▶ _Problem to solve_: Your answer should be the data below, reproduced with nothing changed.

[Stored data]
-- ==== Sys2Proof/Machine/Fields.lean ====
section
/-! DEFINITION. The field writes `S.f <- v` of 00_scope.md R11, one function per field; every write of a meaning
goes through them. -/

namespace Sys2Proof.Machine

/-- `reg[i] <- v`. -/
def State.setReg (s : State) (i : Nat) (v : Word) : State := { s with reg := s.reg.set i v }

/-- `ro[i] <- 1`. Nothing but reset clears a flag (R22). -/
def State.setRo (s : State) (i : Nat) : State := { s with ro := s.ro.set i true }

/-- `cb[i] <- h`. -/
def State.setCb (s : State) (i : Nat) (h : Word) : State := { s with cb := s.cb.set i h }

/-- `phase <- p`, the sequencing write of R11. -/
def State.setPhase (s : State) (p : Phase) : State := { s with phase := p }

/-- `target <- b`. -/
def State.setTarget (s : State) (b : Byte) : State := { s with target := b }

/-- `count <- n`. -/
def State.setCount (s : State) (n : Fin 5) : State := { s with count := n }

/-- `pending <- v`. -/
def State.setPending (s : State) (v : Word) : State := { s with pending := v }

/-- `rxArmed <- b`. -/
def State.setRxArmed (s : State) (b : Bool) : State := { s with rxArmed := b }

/-- `mode <- m`. -/
def State.setMode (s : State) (m : Mode) : State := { s with mode := m }

/-- `refused <- 1`, `refuseCode <- code`, `refuseWord <- w`: the three fields only change together (R38, R202). -/
def State.setRefusal (s : State) (code : BitVec 8) (w : EventWord) : State :=
  { s with refused := true, refuseCode := code, refuseWord := w }

/-- `emit o`: the record goes to the end of the output list (R11, R40). -/
def State.emit (s : State) (o : Output) : State := { s with outputs := s.outputs ++ [o] }

/-- The deliveries still to be processed (model's own, log 1). -/
def State.setInbox (s : State) (ds : List Delivery) : State := { s with inbox := ds }

/-- The declaration of R66 on the event being processed (model's own, log 6). -/
def State.setConcurrent (s : State) (b : Bool) : State := { s with concurrent := b }

/-- The reads of the handler of the event being processed (model's own, log 13). -/
def State.setHandlerReads (s : State) (is : List Index) : State := { s with handlerReads := is }

/-- The torn reads waiting for a step's end (model's own, log 6). -/
def State.setTorn (s : State) (is : List Index) : State := { s with torn := is }

/-- One free value has been used (model's own, log 9). -/
def State.nextDraw (s : State) : State := { s with draws := s.draws + 1 }

end Sys2Proof.Machine
end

▶ _Reply_:
-- ==== Sys2Proof/Machine/Fields.lean ====
section
/-! DEFINITION. The field writes `S.f <- v` of 00_scope.md R11, one function per field; every write of a meaning
goes through them. -/

namespace Sys2Proof.Machine

/-- `reg[i] <- v`. -/
def State.setReg (s : State) (i : Nat) (v : Word) : State := { s with reg := s.reg.set i v }

/-- `ro[i] <- 1`. Nothing but reset clears a flag (R22). -/
def State.setRo (s : State) (i : Nat) : State := { s with ro := s.ro.set i true }

/-- `cb[i] <- h`. -/
def State.setCb (s : State) (i : Nat) (h : Word) : State := { s with cb := s.cb.set i h }

/-- `phase <- p`, the sequencing write of R11. -/
def State.setPhase (s : State) (p : Phase) : State := { s with phase := p }

/-- `target <- b`. -/
def State.setTarget (s : State) (b : Byte) : State := { s with target := b }

/-- `count <- n`. -/
def State.setCount (s : State) (n : Fin 5) : State := { s with count := n }

/-- `pending <- v`. -/
def State.setPending (s : State) (v : Word) : State := { s with pending := v }

/-- `rxArmed <- b`. -/
def State.setRxArmed (s : State) (b : Bool) : State := { s with rxArmed := b }

/-- `mode <- m`. -/
def State.setMode (s : State) (m : Mode) : State := { s with mode := m }

/-- `refused <- 1`, `refuseCode <- code`, `refuseWord <- w`: the three fields only change together (R38, R202). -/
def State.setRefusal (s : State) (code : BitVec 8) (w : EventWord) : State :=
  { s with refused := true, refuseCode := code, refuseWord := w }

/-- `emit o`: the record goes to the end of the output list (R11, R40). -/
def State.emit (s : State) (o : Output) : State := { s with outputs := s.outputs ++ [o] }

/-- The deliveries still to be processed (model's own, log 1). -/
def State.setInbox (s : State) (ds : List Delivery) : State := { s with inbox := ds }

/-- The declaration of R66 on the event being processed (model's own, log 6). -/
def State.setConcurrent (s : State) (b : Bool) : State := { s with concurrent := b }

/-- The reads of the handler of the event being processed (model's own, log 13). -/
def State.setHandlerReads (s : State) (is : List Index) : State := { s with handlerReads := is }

/-- The torn reads waiting for a step's end (model's own, log 6). -/
def State.setTorn (s : State) (is : List Index) : State := { s with torn := is }

/-- One free value has been used (model's own, log 9). -/
def State.nextDraw (s : State) : State := { s with draws := s.draws + 1 }

end Sys2Proof.Machine
end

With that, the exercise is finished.